Abstract

The nonlinearities induced by skyhook dampers are studied experimentally and analytically using a single degree of freedom base-excited system that is representative of the systems that such dampers are often used in. The experimental results are used to show that the nonlinearities introduced by skyhook dampers manifest themselves as high frequency peaks in the frequency spectrum of the system response. More precisely, using a pure tone input with a known frequency, it is shown that these peaks occur at odd multiples of the system input (or driving) frequency. Using a Fourier series analysis, it is proven that the nonlinearities are caused by the switching policy of skyhook dampers, in which the damper force is changed according to the relative sign of the sprung mass absolute velocity and the relative velocity across the damper. The analysis shows that the skyhook damper force always contains a frequency component that is equal to the frequency of the system input (as is expected for a linear system), in addition to other frequencies that are odd multiples of the input frequency.
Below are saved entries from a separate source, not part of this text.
/-- Append a copy's record for the issuer (R65, R74, R100). None: it waits, for a store to the line that has patched the own copy
and has still to enter the log among others; a forced publication may begin, behind the releases that are queued (R67, R90). -/
def State.copyAppend (s : State) (e : Nat) (j : CopyJob) (t : Target) (bs : List Byte) : Option (State × Bool) :=
  let ring := s.copyRing e j
  let l := t.pa / 64
  let (d, m) := placeBytes (t.pa % 64) bs
  let x := s.issuer j
  let full : Bool := match s.ring? ring with
    | some r => decide (r.tail - r.pub + (if j.bulk then 0 else x.buf.length) + 1 > r.n - 1)
    | none => false
  if full then
    (if s.releasing ring || (!j.bulk && !j.away && x.releaseAhead) then none
    else
      let u := s.startRelease ring 5 false true false x.mseq
      some (match if j.bulk then s.job? j.job else none with
        | some k => u.modQueue k.queue.val fun q => { q with forced := q.forced + 1 }
        | none => u, false))
  else if !j.bulk && !j.away && x.storeQ.any (fun q => q.unentered && q.pa / 64 == l) then none
  else if !j.bulk && !j.away && !x.indexRoom l then none
  else
    let s1 := if j.bulk || j.away then some s else s.appendThrough j.arr j.ctx l 17
    match s1 with
    | none => none
    | some u =>
      (if j.bulk then u.appendFor ring (dataRecord l t.kind 0 m d true false) j.asid j.sec
        else u.append ring (dataRecord l t.kind 0 m d true false)).map fun v =>
        (if j.bulk || j.away then v else v.patchPresent j.arr j.ctx l d m, true)

/-- A copy of a peer line goes to its owner as a chunk; what is known here of the line follows. -/
def State.copyFar (s : State) (j : CopyJob) (pa reduce : Nat) (bs new : List Byte) : State × CopyJob × Bool :=
  let p := s.redirect (peerOf pa)
  let (s1, k) := s.addRun j p 0 reduce ((pa - Config.peerBase) % 2 ^ 41) bs
  let (d, m) := placeBytes (pa % 64) new
  (s1.known (pa / 64) m d, k, true)

/-- Write bytes within one line of the host's memory, with their owner's acceptance; what is added there is added on the line
held exclusive, which is then given up (R97, R301). -/
def State.copyHost (s : State) (e : Nat) (pool : Bool) (j : CopyJob) (pa : Nat) (bs : List Byte) : State × CopyJob × Bool :=
  let l := pa / 64
  if j.op != 0x24 || j.stage = 5 then
    let (d, m) := placeBytes (pa % 64) bs
    if j.got = some l then (if j.op = 0x24 then s.evictL2 l else s, { j with stage := 0 }, true)
    else
      let s1 := s.copyRequest e pool j pa (.write m d)
      (s1, ((s1.copyQ e pool).head?).getD j, false)
  else if j.got = some l then
    let (old, _, s1) := s.homeRead l j.asid
    let (d, m) := placeBytes (pa % 64) (addElems j.opt ((lineBytes old).drop (pa % 64)) bs)
    let s2 := (s1.known l m d).copyRequest e pool { j with got := none, stage := 5 } pa (.write m d)
    (s2, ((s2.copyQ e pool).head?).getD j, false)
  else
    let s1 := s.copyRequest e pool j pa .own
    (s1, ((s1.copyQ e pool).head?).getD j, false)

/-- Write bytes within one line of a DVA destination: none if it waits, else the state, the job, and whether they are
written. A beat that a migration's write protection holds is no longer in flight (R127, R130). -/
def State.copyPut (s : State) (e : Nat) (pool : Bool) (j : CopyJob) (t : Target) (bs : List Byte) : Option (State × CopyJob × Bool) :=
  let l := t.pa / 64
  let far := rangeOf t.pa == .peer && !s.ours l
  if t.wp then (if j.stale then some (s, { j with stale := false }, false) else none)
  else if t.kind.isLogged && j.op != 0x24 then (s.copyAppend e j t bs).map fun r => (r.1, j, r.2)
  else if t.kind == .host then (if j.got != some l && s.hostBusy l then none else some (s.copyHost e pool j t.pa bs))
  else if j.op = 0x24 then
    let s0 := if t.kind == .owned && !j.away then s.writeBackOwned j.arr (·.ownedBy j.ctx l) true else s
    let (old, _, s1) := s0.homeRead l j.asid
    let new := addElems j.opt ((lineBytes old).drop (t.pa % 64)) bs
    let (d, m) := placeBytes (t.pa % 64) new
    if far then some (s1.copyFar j t.pa (if j.opt then 2 else 1) bs new)
    else
      let s2 := s1.homeWrite l m d j.asid false
      some (if t.kind == .pool && !j.bulk && !j.away then s2.modArr j.arr (·.dropCopies j.ctx j.asid l) else s2, j, true)
  else
    let (d, m) := placeBytes (t.pa % 64) bs
    if t.kind == .owned && !j.away then some (s.ownedCopy j.arr j.ctx l d m, j, true)
    else if far then some (s.copyFar j t.pa 0 bs bs)
    else some (s.homeWrite l m d j.asid true, j, true)

/-- A status of a translation ends the copy; a page not present makes it wait, and so does a walk. -/
def State.copyFail (s : State) (e : Nat) (pool : Bool) (j : CopyJob) (code addr : Nat) : State :=
  if code = fWalking then s else
  if code = fNotPresent then s.copyPend e pool j addr else s.copyEnd e pool j code

/-- Ask the array store for a word of the destination, to be set full (R41, R297). -/
def State.copyAsWrite (s : State) (e : Nat) (pool : Bool) (j : CopyJob) (off : Nat) (bs : List Byte) (stage : Nat) : State :=
  let m := BitVec.ofNat 32 ((2 ^ bs.length - 1) * 2 ^ (off % 32))
  let v := BitVec.ofNat 256 (bytesToNat bs * 2 ^ (8 * (off % 32)))
  (s.putHead e pool { j with asWait := 1, stage := stage }).askAs j.arr j.arr 4 (.copyWrite pool) (off / 32) .setFull true m v

/-- An array-store byte of a copy lies in the store and in the plan. -/
def State.copyAsOk (s : State) (j : CopyJob) (off n : Nat) : Bool :=
  decide (off + n ≤ 0x1000000) && (s.planOf (s.issuer j)).holds (off / 32 * 32) 32

/-- A beat written to a DVA destination: the job goes on, or waits for it. None: no progress. -/
def State.copyWritten (s : State) (e : Nat) (pool : Bool) (j : CopyJob) (dva : Nat) (bs : List Byte) (next : CopyJob → CopyJob) :
    Option State :=
  match s.copyAccess e pool j (if j.op = 0x24 then .copyReduce else .copyWrite) dva with
  | (.error code, s1) =>
    if code = fWalking && s1.walks.length == s.walks.length then none else some (s1.copyFail e pool j code dva)
  | (.ok t, s1) => (s1.copyPut e pool j t bs).map fun r => r.1.putHead e pool (if r.2.2 then next r.2.1 else r.2.1)

/-- Bytes within one array-store word, as they arrive at a network interface to be written there and set full (R302). -/
def netBytes (off : Nat) (bs : List Byte) : NetMsg :=
  { src := 0, srcCtx := 0, remote := none, ring := none, word := off / 32
    data := BitVec.ofNat 256 (bytesToNat bs * 2 ^ (8 * (off % 32)))
    mask := BitVec.ofNat 32 ((2 ^ bs.length - 1) * 2 ^ (off % 32)), posted := false, copy := none, chunk := none }

/-- Write what has been gathered up to byte `last`. A peer reference to the issuer's own array acts there directly (R20). -/
def State.copyWrite (s : State) (e : Nat) (pool : Bool) (j : CopyJob) (last : Nat) : Option State :=
  let bs := (List.range (last - j.col)).map fun i => j.byteAt (j.col + i)
  let d := j.dest j.row j.col
  match j.dspace with
  | 0 => s.copyWritten e pool j d bs (·.advance last)
  | 1 =>
    if !s.copyAsOk j d bs.length then some (s.copyEnd e pool j 0x10)
    else some (s.copyAsWrite e pool { j with upto := last } d bs 1)
  | _ =>
    match s.peer (s.issuer j).team.toNat j.gb with
    | .here b _ =>
      if !s.copyAsOk j d bs.length then some (s.copyEnd e pool j 0x10)
      else if b = j.arr then some (s.copyAsWrite e pool { j with upto := last } d bs 1)
      else some ((s.putHead e pool { j.advance last with sent := j.sent ++ [(s.pkgNo, j.id)] }).arrive b
        { netBytes d bs with src := j.arr, srcCtx := j.ctx, copy := some j.id })
    | .away rank =>
      let p := match s.team? (s.issuer j).team.toNat with
        | some t => (s.rankPkg t rank).getD 0
        | none => 0
      if !s.copyAsOk j d bs.length then some (s.copyEnd e pool j 0x10)
      else
        let (s1, k) := s.addRun j p ((s.issuer j).team.toNat * 2 ^ 14 + rank) 3 d bs
        some (s1.putHead e pool (k.advance last))
    | .invalid => none
    | _ => some (s.copyEnd e pool j 0x12)
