-- ==== Sys2Proof/Machine/Mailbox.lean ====
section
/-! DEFINITION. The response of a management mailbox (R363). -/

namespace Sys2Proof.Machine

/-- Bytes written into sparse bytes from an offset. -/
def putBytes (m : Sparse Byte) (off : Nat) : List Byte → Sparse Byte
  | [] => m
  | b :: t => putBytes (Sparse.set 0 m off b) (off + 1) t

/-- `n` sparse bytes from an offset. -/
def getBytes (m : Sparse Byte) (off : Nat) : Nat → List Byte
  | 0 => []
  | n + 1 => Sparse.get 0 m off :: getBytes m (off + 1) n

/-- The response of a command (R363): TAG, STATUS and results; BUSY clears, DONE sets and vector 1 fires. -/
def State.respond (s : State) (fn : FnId) (status : Nat) (results : List Byte) : State :=
  (s.modFunc fn fun f =>
    { f with
      resp := putBytes [] 0 (getBytes f.req 4 4 ++ natToBytes 2 status ++ [0, 0] ++ results.take 56)
      busy := false, mbdone := true }).send (.msix fn 1)

/-- A command that only function 0 may give (R363). -/
def State.onlyFn0 (s : State) (fn : FnId) (k : Out) : Out := if fn != 0 then .next (s.respond fn 4 []) else k

/-- A secure function (R31, R367). -/
def State.fnSecure (s : State) (fn : FnId) : Bool := s.cfg.fnSec.getLsbD fn.val

end Sys2Proof.Machine
end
The damping force peak that occurs at the input frequency is necessary for controlling the forced response of the system. The peaks at higher frequencies, however, are not desirable – although always present – because they introduce corresponding peaks in the system response that can cause ancillary vibration problems. For most systems, the high frequency peaks can significantly diminish any isolation benefits that are gained by the skyhook damper. When using skyhook dampers, such effects must be considered and their impact on the system dynamics studied carefully.